In your reply, restate all of the records below word for word.

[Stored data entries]
---*---
-- ==== Sys2Proof/Laws/State.lean ====
section
/-! SUPPORT. One lemma per field for each operation that writes the state. -/

namespace Sys2Proof.Machine

section Record
variable (a : Action) (s : State)
@[simp] theorem record_block : (record a s).block = s.block := rfl
@[simp] theorem record_params : (record a s).params = s.params := rfl
@[simp] theorem record_trace : (record a s).trace = s.trace ++ [a] := rfl
@[simp] theorem record_pastTraces : (record a s).pastTraces = s.pastTraces := rfl
@[simp] theorem record_responses : (record a s).responses = s.responses := rfl
@[simp] theorem record_statusReads : (record a s).statusReads = s.statusReads := rfl
@[simp] theorem record_inputs : (record a s).inputs = s.inputs := rfl
@[simp] theorem record_answers : (record a s).answers = s.answers := rfl
@[simp] theorem record_draws : (record a s).draws = s.draws := rfl
end Record

section Block
variable (b : Block) (l : Line) (v : Level)
@[simp] theorem Block.setLine_mode : (b.setLine l v).mode = b.mode := by cases l <;> rfl
@[simp] theorem Block.setLine_addr : (b.setLine l v).addr = b.addr := by cases l <;> rfl
@[simp] theorem Block.setLine_line_same : (b.setLine l v).line l = v := by cases l <;> rfl
theorem Block.setLine_line (l' : Line) :
    (b.setLine l v).line l' = if l = l' then v else b.line l' := by
  cases l <;> cases l' <;> rfl
end Block

section Lines
variable (l : Line) (v : Level) (n : Nat) (s : State)
@[simp] theorem setLine_block : (setLine l v s).block = s.block.setLine l v := rfl
@[simp] theorem setLine_params : (setLine l v s).params = s.params := rfl
@[simp] theorem setLine_trace : (setLine l v s).trace = s.trace ++ [.set l v] := rfl
@[simp] theorem setLine_answers : (setLine l v s).answers = s.answers := rfl
@[simp] theorem setLine_draws : (setLine l v s).draws = s.draws := rfl
@[simp] theorem delay_block : (delay n s).block = s.block := rfl
@[simp] theorem delay_params : (delay n s).params = s.params := rfl
@[simp] theorem delay_trace : (delay n s).trace = s.trace ++ [.delay n] := rfl
@[simp] theorem delay_answers : (delay n s).answers = s.answers := rfl
@[simp] theorem delay_draws : (delay n s).draws = s.draws := rfl
end Lines

section Mode
variable (m : Mode) (a : Addr) (s : State)
@[simp] theorem setMode_mode : (setMode m s).block.mode = m := rfl
@[simp] theorem setMode_addr : (setMode m s).block.addr = s.block.addr := rfl
@[simp] theorem setMode_params : (setMode m s).params = s.params := rfl
@[simp] theorem setMode_trace : (setMode m s).trace = s.trace := rfl
@[simp] theorem setAddr_addr : (setAddr a s).block.addr = a := rfl
@[simp] theorem setAddr_mode : (setAddr a s).block.mode = s.block.mode := rfl
@[simp] theorem setAddr_params : (setAddr a s).params = s.params := rfl
@[simp] theorem setAddr_trace : (setAddr a s).trace = s.trace := rfl
end Mode

section Host
variable (s : State) (acts : List Action) (q : RequestWord)
@[simp] theorem readStatus_block : (readStatus s).block = s.block := rfl
@[simp] theorem readStatus_params : (readStatus s).params = s.params := rfl
@[simp] theorem readStatus_trace : (readStatus s).trace = s.trace := rfl
@[simp] theorem readStatus_pastTraces : (readStatus s).pastTraces = s.pastTraces := rfl
@[simp] theorem readStatus_draws : (readStatus s).draws = s.draws := rfl
@[simp] theorem resetAfter_block : (resetAfter acts s).block = Block.reset := rfl
@[simp] theorem resetAfter_params : (resetAfter acts s).params = s.params := rfl
@[simp] theorem resetAfter_trace : (resetAfter acts s).trace = [] := rfl
@[simp] theorem resetAfter_responses : (resetAfter acts s).responses = s.responses := rfl
@[simp] theorem presentRequest_inputs :
    (presentRequest q s).inputs = .request q :: s.inputs := rfl
end Host

end Sys2Proof.Machine
end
---*---
● The answer
-- ==== Sys2Proof/Laws/State.lean ====
section
/-! SUPPORT. One lemma per field for each operation that writes the state. -/

namespace Sys2Proof.Machine

section Record
variable (a : Action) (s : State)
@[simp] theorem record_block : (record a s).block = s.block := rfl
@[simp] theorem record_params : (record a s).params = s.params := rfl
@[simp] theorem record_trace : (record a s).trace = s.trace ++ [a] := rfl
@[simp] theorem record_pastTraces : (record a s).pastTraces = s.pastTraces := rfl
@[simp] theorem record_responses : (record a s).responses = s.responses := rfl
@[simp] theorem record_statusReads : (record a s).statusReads = s.statusReads := rfl
@[simp] theorem record_inputs : (record a s).inputs = s.inputs := rfl
@[simp] theorem record_answers : (record a s).answers = s.answers := rfl
@[simp] theorem record_draws : (record a s).draws = s.draws := rfl
end Record

section Block
variable (b : Block) (l : Line) (v : Level)
@[simp] theorem Block.setLine_mode : (b.setLine l v).mode = b.mode := by cases l <;> rfl
@[simp] theorem Block.setLine_addr : (b.setLine l v).addr = b.addr := by cases l <;> rfl
@[simp] theorem Block.setLine_line_same : (b.setLine l v).line l = v := by cases l <;> rfl
theorem Block.setLine_line (l' : Line) :
    (b.setLine l v).line l' = if l = l' then v else b.line l' := by
  cases l <;> cases l' <;> rfl
end Block

section Lines
variable (l : Line) (v : Level) (n : Nat) (s : State)
@[simp] theorem setLine_block : (setLine l v s).block = s.block.setLine l v := rfl
@[simp] theorem setLine_params : (setLine l v s).params = s.params := rfl
@[simp] theorem setLine_trace : (setLine l v s).trace = s.trace ++ [.set l v] := rfl
@[simp] theorem setLine_answers : (setLine l v s).answers = s.answers := rfl
@[simp] theorem setLine_draws : (setLine l v s).draws = s.draws := rfl
@[simp] theorem delay_block : (delay n s).block = s.block := rfl
@[simp] theorem delay_params : (delay n s).params = s.params := rfl
@[simp] theorem delay_trace : (delay n s).trace = s.trace ++ [.delay n] := rfl
@[simp] theorem delay_answers : (delay n s).answers = s.answers := rfl
@[simp] theorem delay_draws : (delay n s).draws = s.draws := rfl
end Lines

section Mode
variable (m : Mode) (a : Addr) (s : State)
@[simp] theorem setMode_mode : (setMode m s).block.mode = m := rfl
@[simp] theorem setMode_addr : (setMode m s).block.addr = s.block.addr := rfl
@[simp] theorem setMode_params : (setMode m s).params = s.params := rfl
@[simp] theorem setMode_trace : (setMode m s).trace = s.trace := rfl
@[simp] theorem setAddr_addr : (setAddr a s).block.addr = a := rfl
@[simp] theorem setAddr_mode : (setAddr a s).block.mode = s.block.mode := rfl
@[simp] theorem setAddr_params : (setAddr a s).params = s.params := rfl
@[simp] theorem setAddr_trace : (setAddr a s).trace = s.trace := rfl
end Mode

section Host
variable (s : State) (acts : List Action) (q : RequestWord)
@[simp] theorem readStatus_block : (readStatus s).block = s.block := rfl
@[simp] theorem readStatus_params : (readStatus s).params = s.params := rfl
@[simp] theorem readStatus_trace : (readStatus s).trace = s.trace := rfl
@[simp] theorem readStatus_pastTraces : (readStatus s).pastTraces = s.pastTraces := rfl
@[simp] theorem readStatus_draws : (readStatus s).draws = s.draws := rfl
@[simp] theorem resetAfter_block : (resetAfter acts s).block = Block.reset := rfl
@[simp] theorem resetAfter_params : (resetAfter acts s).params = s.params := rfl
@[simp] theorem resetAfter_trace : (resetAfter acts s).trace = [] := rfl
@[simp] theorem resetAfter_responses : (resetAfter acts s).responses = s.responses := rfl
@[simp] theorem presentRequest_inputs :
    (presentRequest q s).inputs = .request q :: s.inputs := rfl
end Host

end Sys2Proof.Machine
end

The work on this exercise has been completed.